Я была полностью с ней согласна. И поскольку сама я успела прочесть только первые тридцать страниц «Женщины и обезьяны», прежде чем книгу забрал у меня папа, нам с бабушкой было одинаково интересно следить за приключениями Маделен, которая решилась в одиночку спасать уникальную человекоподобную обезьяну от самоуверенных и обладающих властью людей вроде этой неприятной Андреа Берден. Мы читали, пока у меня не заныли мышцы языка. Бабушка немного расстроилась, но я пообещала ей продолжить завтра, и она согласилась лечь спать – со скоморохом у подушки.

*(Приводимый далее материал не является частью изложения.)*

-- ==== Sys2Proof/Tests/Slice0.lean ====
section
/-! SUPPORT. The author's own tests. Words are written out field by field from the format rows of
30_encoding.md R70; expected results are those of 95_test_vectors.md (its section in each comment).
The witnesses show, for each obligation with hypotheses, a concrete case that meets them. -/

namespace Sys2Proof.Tests

open Sys2Proof Sys2Proof.Machine

/-! ### WellFormed: an ill-formed term for each check, refused (R101, R36) -/

theorem test_wf_imm12_too_large : (Instr.addi ⟨1⟩ ⟨2⟩ 2048).wellFormed = false := by decide
theorem test_wf_imm12_too_small : (Instr.sw ⟨1⟩ ⟨2⟩ (-2049)).wellFormed = false := by decide
theorem test_wf_immL_gap : (Instr.lw ⟨1⟩ ⟨2⟩ 0x0800).wellFormed = false := by decide
theorem test_wf_immL_gap_top : (Instr.lb ⟨1⟩ ⟨2⟩ 0xF7FF).wellFormed = false := by decide
theorem test_wf_immB_odd : (Instr.beq ⟨1⟩ ⟨2⟩ 7).wellFormed = false := by decide
theorem test_wf_immB_range : (Instr.bgeu ⟨1⟩ ⟨2⟩ 4096).wellFormed = false := by decide
theorem test_wf_immU_low_bits : (Instr.lui ⟨1⟩ 0x12345001).wellFormed = false := by decide
theorem test_wf_immJ_odd : (Instr.jal ⟨1⟩ 1).wellFormed = false := by decide
theorem test_wf_immJ_range : (Instr.jal ⟨1⟩ 1048576).wellFormed = false := by decide
theorem test_wf_three_bytes : fourBytes [0x13, 0, 0] = false := by decide

/-! ### Decoding, one word per constructor (sections 1 and 2.3) -/

theorem test_decode_lui : decode
    (0b00010010001101000101#20 ++ 0b00101#5 ++ 0b0110111#7)
    = .ok ⟨.w32, .lui ⟨5⟩ 0x12345000⟩ := by decide

theorem test_decode_auipc : decode
    (0b11111111111111111111#20 ++ 0b01010#5 ++ 0b0010111#7)
    = .ok ⟨.w32, .auipc ⟨10⟩ 0xFFFFF000⟩ := by decide

theorem test_decode_jal : decode
    (0b0#1 ++ 0b0000000000#10 ++ 0b1#1 ++ 0b00000000#8 ++ 0b00001#5 ++ 0b1101111#7)
    = .ok ⟨.w32, .jal ⟨1⟩ 0x00000800⟩ := by decide

theorem test_decode_jalr : decode
    (0b000000000000#12 ++ 0b00001#5 ++ 0b000#3 ++ 0b00000#5 ++ 0b1100111#7)
    = .ok ⟨.w32, .jalr ⟨0⟩ ⟨1⟩ 0x00000000⟩ := by decide

theorem test_decode_beq : decode
    (0b0#1 ++ 0b000000#6 ++ 0b00010#5 ++ 0b00001#5 ++ 0b000#3 ++ 0b0100#4 ++ 0b0#1 ++ 0b1100011#7)
    = .ok ⟨.w32, .beq ⟨1⟩ ⟨2⟩ 0x00000008⟩ := by decide

theorem test_decode_bne : decode
    (0b1#1 ++ 0b111111#6 ++ 0b00100#5 ++ 0b00011#5 ++ 0b001#3 ++ 0b1110#4 ++ 0b1#1 ++ 0b1100011#7)
    = .ok ⟨.w32, .bne ⟨3⟩ ⟨4⟩ 0xFFFFFFFC⟩ := by decide

theorem test_decode_blt : decode
    (0b0#1 ++ 0b111111#6 ++ 0b00110#5 ++ 0b00101#5 ++ 0b100#3 ++ 0b1111#4 ++ 0b1#1 ++ 0b1100011#7)
    = .ok ⟨.w32, .blt ⟨5⟩ ⟨6⟩ 0x00000FFE⟩ := by decide

theorem test_decode_bge : decode
    (0b1#1 ++ 0b000000#6 ++ 0b01000#5 ++ 0b00111#5 ++ 0b101#3 ++ 0b0000#4 ++ 0b0#1 ++ 0b1100011#7)
    = .ok ⟨.w32, .bge ⟨7⟩ ⟨8⟩ 0xFFFFF000⟩ := by decide

theorem test_decode_bltu : decode
    (0b0#1 ++ 0b000000#6 ++ 0b01010#5 ++ 0b01001#5 ++ 0b110#3 ++ 0b0000#4 ++ 0b1#1 ++ 0b1100011#7)
    = .ok ⟨.w32, .bltu ⟨9⟩ ⟨10⟩ 0x00000800⟩ := by decide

На кухне папы уже не было, зато он был в своей комнате – лежал на кровати лицом вверх и храпел как дрель на низких оборотах. Рядом мигал синим огоньком спящий ноутбук. Я тихо закрыла дверь и на цыпочках удалилась на кухню расстилать свой спальник.
44
На следующий день в школе со мной здоровалась половина народу, и это было странно, потому что я большинство этого народу знать не знала, а встреть я кого-нибудь из них на улице, даже не вспомнила бы. Но человеку всегда приятно, когда с ним здороваются, а кроме того, я впервые ощутила, что эта школа не совсем мне чужая. На выходе из раздевалки я столкнулась с Рыжим, и он тоже со мной поздоровался и сказал «Увидимся», и я пошла в свой класс, должно быть, с идиотской улыбкой на лице, потому что шедшие навстречу Маша, Даша и Наташа поглядели на меня с презрением, а Маша – так даже с отвращением. Их злющие взгляды подпортили мне, конечно, настроение, но настоящая засада была впереди.
На обеде в столовой мы с Лусинэ, как всегда, сели вместе и стали ковыряться в еле теплом рисе, выковыривая из него комочки куриной кожи и сдвигая их на край тарелки. В столовую вошли Маша, Даша и Наташа и, проходя мимо нас, громко брякнули:
– Жирная!
– Жирафа носатая!
Первое предназначалось Лус, второе – явно мне. Сидящие за соседними столами затихли и уставились на нас. Лусинэ покраснела, опустила глаза и продолжила водить гнутой вилкой по рису. Маша, Даша и Наташа встали в очередь за едой, но повернулись лицом к нашему столику и с вызовом смотрели мне в глаза. У меня было три варианта: сделать вид, что я ничего не слышала (и тогда эти бабы-яги с высокой степенью вероятности распалятся еще больше), наброситься на них с кулаками (они опять-таки распалятся) или дискредитировать их в глазах всех присутствующих, применив иронию и сарказм. Высмеять их. Это мне как-то посоветовал папа, но я еще ни разу не пробовала. Похоже, пора.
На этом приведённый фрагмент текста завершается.